Shares of Build-A-Bear Workshop (NYSE: BBW) awoke from their prolonged hibernation on Friday, soaring 33% after reports surfaced indicating that the struggling retailer was shopping itself to private-equity firms.

It's been a long way down for the company whose colorful bear-stuffing stores were once the pulse of family-friendly malls.

Store-level sales peaked in 2004. Things then began to fall apart after posting slightly negative comps in 2005. It has only gotten worse.

  Comps
2006 (6.5%)
2007 (9.9%)
2008 (14.0%)
2009 (13.4%)

Consolidated same-store sales through the first nine months of 2010 have fallen by 1.2% -- and actually turned higher during the third quarter -- but don't break out the party hats. This bear-birthing concept is dead. When your average store is ringing up roughly 60% of the sales that it was drumming up six years ago, this fading fad isn't coming back.

It would be a shock to see a bidding war break out here. Private-equity firms may not have the best of reads when it comes to retail's pulse, but everyone knows that this is a dead bear walking.

If a firm believes that it can hold the distressed chain for a couple of years and flip it over for a quick profit, it's not going to happen. I'm guessing that firm's board has had collective amnesia since 2004.

Build-A-Bear was able to mask its store-level shortcomings through international expansion and pushing into unconventional outlets (e.g., baseball stadiums), but that only delayed the inevitable.

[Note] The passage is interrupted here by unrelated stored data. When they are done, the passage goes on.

/-- Settles O27: the integer reductions by what an associative operation makes of the tree, RARG by the order of values, and
SCAN by its steps. -/
theorem laneReductions : Obligations.LaneReductions := by
  unfold Obligations.LaneReductions
  intro ty fmt int bit width gives float
  refine ⟨⟨retires_radd_int, retires_rmin_int, retires_rmax_int, retires_rand, retires_rior, retires_rxor⟩, ⟨?_, ?_, ?_⟩,
    retires_rcnt, retires_rarg, ⟨retires_scan_int, retires_scan_float⟩, pushes_cmpx⟩
  · have hradd := retires_floatReduce (rounds := decide True) execRadd_float fun _ => rfl
    exact hradd
  · have hrmin := retires_floatReduce (rounds := decide False) execRmin_float fun _ => rfl
    exact hrmin
  · have hrmax := retires_floatReduce (rounds := decide False) execRmax_float fun _ => rfl
    exact hrmax

end Sys2Proof.Machine
end

section
/-! Lane words and their instructions (O56): fields of appended words, and the tables of `decodeLane` and `laneForm` against
each other. -/

namespace Sys2Proof

/-! ## Fields of appended words

`simp` does not see the literal width of a word as the sum of its parts' widths. These rules therefore take any append of
the widths and let `simp` find that it is the usual one. -/

section
variable {n v w s l k : Nat} {app : HAppend (BitVec v) (BitVec w) (BitVec n)} {x : BitVec v} {y : BitVec w}

theorem extractLsb'_append_high (hn : n = v + w) (happ : HEq app (BitVec.instHAppendHAddNat (w := v) (v := w)))
    (h : w ≤ s) : BitVec.extractLsb' s l (x ++ y) = BitVec.extractLsb' (s - w) l x := by
  subst hn
  cases happ
  exact BitVec.extractLsb'_append_eq_of_le h

theorem extractLsb'_append_low (hn : n = v + w) (happ : HEq app (BitVec.instHAppendHAddNat (w := v) (v := w)))
    (h : s + l ≤ w) : BitVec.extractLsb' s l (x ++ y) = BitVec.extractLsb' s l y := by
  subst hn
  cases happ
  exact BitVec.extractLsb'_append_eq_of_add_le h

theorem getElem_append_high {hk : k < n} (hn : n = v + w) (happ : HEq app (BitVec.instHAppendHAddNat (w := v) (v := w)))
    (h : w ≤ k) : (x ++ y)[k] = x.getLsbD (k - w) := by
  subst hn
  cases happ
  rw [BitVec.getElem_append, dif_neg (Nat.not_lt.2 h), BitVec.getLsbD_eq_getElem]

theorem getElem_append_low {hk : k < n} (hn : n = v + w) (happ : HEq app (BitVec.instHAppendHAddNat (w := v) (v := w)))
    (h : k < w) : (x ++ y)[k] = y[k] := by
  subst hn
  cases happ
  rw [BitVec.getElem_append, dif_pos h]

theorem toNat_append_eq (hn : n = v + w) (happ : HEq app (BitVec.instHAppendHAddNat (w := v) (v := w))) :
    (x ++ y).toNat = x.toNat * 2 ^ w + y.toNat := by
  subst hn
  cases happ
  rw [BitVec.toNat_append, ← Nat.shiftLeft_add_eq_or_of_lt y.isLt, Nat.shiftLeft_eq]

end

/-! ## The fields of a lane word (R99) -/

theorem laneOpcode_laneWord (op : BitVec 8) (f : LaneFields) : laneOpcode (laneWord op f) = op := by
  simp [laneOpcode, laneWord, extractLsb'_append_high]

theorem laneFields_laneWord (op : BitVec 8) (f : LaneFields) : laneFields (laneWord op f) = f := by
  simp [laneFields, laneWord, extractLsb'_append_high, extractLsb'_append_low]

/-- A lane word is its opcode and its fields: every bit lies in one of them. -/
theorem laneWord_fields (w : BitVec 96) : laneWord (laneOpcode w) (laneFields w) = w := by
  simp only [laneFields, laneWord, laneOpcode]
  repeat rw [BitVec.extractLsb'_append_extractLsb'_eq_extractLsb' (by decide)]
  exact BitVec.extractLsb'_eq_self

/-! ## The opcode table, both ways (R111, R112) -/

/-- What an arm of `decodeLane` gives stands in the table of `laneForm` under the arm's opcode. -/
theorem laneForm_of_arm {i j : Instr} {op : BitVec 8} {f : LaneFields} {n : Nat}
    (harm : (Except.ok j : Except Reject Instr) = .ok i) (hop : op.toNat = n) (hwf : wellFormed j)
    (hform : laneForm j = some (BitVec.ofNat 8 n, f)) (hn : n ≤ 0x83) :
    (wellFormed i ∧ laneForm i = some (op, f)) ∧ op.toNat ≤ 0x83 := by
  cases harm
  rw [hform, ← hop, BitVec.ofNat_toNat, BitVec.setWidth_eq]
  exact ⟨⟨hwf, rfl⟩, hop ▸ hn⟩
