-- ==== Sys2Proof/Syntax.lean ====
section
/-! DEFINITION. The instructions, one constructor per row of spec/opcode_table.json. Fields carry the bits that the
row's format names (spec/30_encoding.md R62); a don't-care bit is in no field (R69). -/

namespace Sys2Proof

/-- An instruction of the AP2 engine. `d`, `m`, `n` are register fields (R65), `imm9`, `imm8` and `k` the immediates
of R63 before they are extended. -/
inductive Instr where
  /-- NOP (R100). -/
  | nop
  /-- JMP #imm9 (R102). -/
  | jmp (imm9 : BitVec 9)
  /-- JEQ #imm9 (R103). -/
  | jeq (imm9 : BitVec 9)
  /-- JLT #imm9 (R104). -/
  | jlt (imm9 : BitVec 9)
  /-- JGT #imm9 (R105). -/
  | jgt (imm9 : BitVec 9)
  /-- PSH Rn (R106). -/
  | psh (n : Reg)
  /-- POP Rd, d in 0..3 (R107). -/
  | pop (d : PopReg)
  /-- CMP Rm, Rn (R108). -/
  | cmp (m n : Reg)
  /-- A reserved class-0000 word (R70); `bits` is its `w[10:2]`, not all zero. -/
  | reserved0 (bits : BitVec 9)
  /-- MOV Rd, Rm (R120). -/
  | movReg (d m : Reg)
  /-- MOV Rd, #imm8 (R121). -/
  | movImm (d : Reg) (imm8 : BitVec 8)
  /-- STR [Rm], Rn (R122). -/
  | strReg (m n : Reg)
  /-- STR [Rm], #imm8 (R123). -/
  | strImm (m : Reg) (imm8 : BitVec 8)
  /-- LDR Rd, [Rm] (R124). -/
  | ldr (d m : Reg)
  /-- ADD Rd, Rm, Rn (R135). -/
  | add (d m n : Reg)
  /-- SUB Rd, Rm, Rn (R136). -/
  | sub (d m n : Reg)
  /-- MUL Rd, Rm, Rn (R137). -/
  | mul (d m n : Reg)
  /-- AND Rd, Rm, Rn (R150). -/
  | and (d m n : Reg)
  /-- ORR Rd, Rm, Rn (R151). -/
  | orr (d m n : Reg)
  /-- NOT Rd, Rm (R153). -/
  | not (d m : Reg)
  /-- XOR Rd, Rm, Rn (R152). -/
  | xor (d m n : Reg)
  /-- SHR Rd, Rm, #k (R160). -/
  | shr (d m : Reg) (k : BitVec 5)
  /-- SHL Rd, Rm, #k (R161). -/
  | shl (d m : Reg) (k : BitVec 5)
  /-- ROR Rd, Rm (R162). -/
  | ror (d m : Reg)
  /-- ROL Rd, Rm (R163). -/
  | rol (d m : Reg)
  /-- HALT: every word of class 1111 (R71). -/
  | halt
deriving DecidableEq, Repr

end Sys2Proof
end

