-- ==== Sys2Proof/Machine/HostInterface.lean ====
section
/-! DEFINITION. The host's operations (spec/70_reset_and_hazards.md R200-R208): load, run, readout. -/

namespace Sys2Proof.Machine

/-- One (address, word) pair of a load: the low byte first, then `IMAGE_END <- address + 2`, a natural number
(R203). -/
def State.loadPair (s : State) (p : Word × Word) : State :=
  { (s.writeByte p.1 (lowByte p.2)).writeByte (p.1 + 1) (highByte p.2) with imageEnd := p.1.toNat + 2 }

/-- Whether a run is in progress: one has begun and has not reached HALTED (R200, R206, log entry 24). -/
def State.inRun (s : State) : Bool := s.runBegun && decide (s.engineState ≠ .halted)

/-- `load(pairs)`: the pairs in file order, clearing nothing (R203, R205); an empty load fails (R204), and during a run
the host cannot write memory (R206). -/
def hostLoad (pairs : List (Word × Word)) (s : State) : Host.Outcome State Fault Refusal :=
  match pairs with
  | [] => .refused .loadEmpty
  | p :: ps => if s.inRun then .refused .runInProgress else .next ((p :: ps).foldl State.loadPair s)

/-- Whether a load has succeeded: every load leaves `IMAGE_END` at 2 or more (R203, log entry 12). DESIGN CHOICE: an
empty load after a successful one fails and changes nothing, so this stays true and the host may run the earlier image
again; R202 and R204 speak of a failed load with none before it (log entry 23). -/
def State.loaded (s : State) : Bool := decide (2 ≤ s.imageEnd)

/-- The reset that starts a run: registers, `pc`, `sp`, flags, `engine_state`, `stop_reason` (R200); memory and
`IMAGE_END` are kept (R201), and so are the model's own `cfg`, `draws` and `events`. A run has now begun. -/
def State.runReset (s : State) : State :=
  { s with
    x := Vector.replicate 8 0
    pc := 0
    sp := s.cfg.stackStart
    flags := { c := false, ov := false, z := false, s := false }
    engineState := .fetching
    stopReason := .none
    runBegun := true }

/-- `run()`, up to the first step: the configuration meets D1 (R207, U7), a load has succeeded (R202, U8), no
run is in progress (R206, R207), and the machine is reset (R200). The steps that follow are `step`'s. -/
def hostRun (s : State) : Host.Outcome State Fault Refusal :=
  if s.cfg.wf = false then .refused .illFormedConfiguration
  else if s.loaded = false then .refused .runWithoutLoad
  else if s.inRun then .refused .runInProgress
  else .next s.runReset

/-- The raw state that `readout()` gives the host (R206, R208); the report's text is the host's. -/
structure Readout where
  x : Vector Word 8
  pc : Word
  sp : Word
  flags : Flags
  mem : Memory
  stopReason : StopReason
deriving DecidableEq, Repr

/-- `readout()`, allowed in HALTED (R206, R208). -/
def hostReadout (s : State) : Host.Outcome Readout Fault Refusal :=
  if s.engineState = .halted then
    .next { x := s.x, pc := s.pc, sp := s.sp, flags := s.flags, mem := s.mem, stopReason := s.stopReason }
  else .refused .readoutBeforeHalted

end Sys2Proof.Machine
end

Build-A-Bear has had the stuffing beat out of it over the years -- and it's the reason why your kids haven't been invited to a birthday party at Build-A-Bear in ages.

Let's hand out the bidding cards
Build-A-Bear's only hope for an exit strategy at a premium would be from established entertainment companies and toymakers

On its own, with a nondescript owner in privatization, Build-A-Bear is toast. It needs the right kind of buyer that can exploit the concept in new and incremental ways.

Let's go over a few of the companies that I think should be tugging at the retailer's sleeve for consideration.

  • Disney (NYSE: DIS) -- The last time I didn't run into a wall of cobwebs entering a Build-A-Bear was a couple of years ago in Disneyland's Downtown Disney shopping district. The collection of keepsake-starved tourists and well-to-do foreigners kept the store hopping. Disney has cashed in on the customization trend, with a Build-A-Bear-esque spin on the Muppets with the Whatnot Workshop it opened at FAO Schwarz two years ago.
  • Viacom (NYSE: VIA) -- The parent company of Nickelodeon doesn't have the retail and theme park empire that Disney can exploit, but it can breathe new life into the retailer by building up the brand through a Nick or Nick Jr. show based on the franchise. Yes, Disney can do this, too, but this way Viacom can make sure its Nickelodeon characters get top billing among the store's licensed bears.
  • Hasbro (NYSE: HAS) -- I'm favoring the country's second largest toymaker -- and not Mattel (NYSE: MAT) -- because Hasbro has been able to monetize its Transformers and G.I. Joe lines by bringing them to life in the silver screen. If Mattel can own the American Girl stores, I'm sure Hasbro will do just fine with the Build-A-Bear shops.
  • The Children's Place (Nasdaq: PLCE) -- Sales, comps, and earnings fell in its latest quarter, suggesting that shoppers are picking up apparel basics for their kids at cheaper discount department stores. It could use a little diversification from a kid-centric concept that has nothing to do with clothing.

Toys "R" Us would be another logical target, especially since it's easy to picture the "store within a store" approach working inside the leading stand-alone toy retailer. As for media moguls, Discovery Communications (Nasdaq: DISCA) doesn't make as much sense as Disney and Viacom, though it could be a real boost to its recently launched The Hub channel if it were able to market a proprietary property instead of pushing Hasbro and other licensed programs.

I can't bear to watch
Bulls may wonder why Build-A-Bear is looking to punch out now. Comps did turn marginally positive in its latest quarter. Analysts see a strong holiday quarter and a return to annual profitability next year.

Unfortunately, this isn't the first time the company and its followers have pointed to a near-term turnaround, only to be burned by gravity. If Build-A-Bear is weighing buyout offers now, it's because it doesn't believe that it will be worth more -- on its own -- in a few quarters.

If private equity gets a whiff of that lack of confidence, you can be sure that bidding cards will be kept low. It's the entertainment and retailing juggernauts that can really turn this concept around.

Oh, and it does need to be turned around.

Who do you think should buy Build-A-Bear Workshop?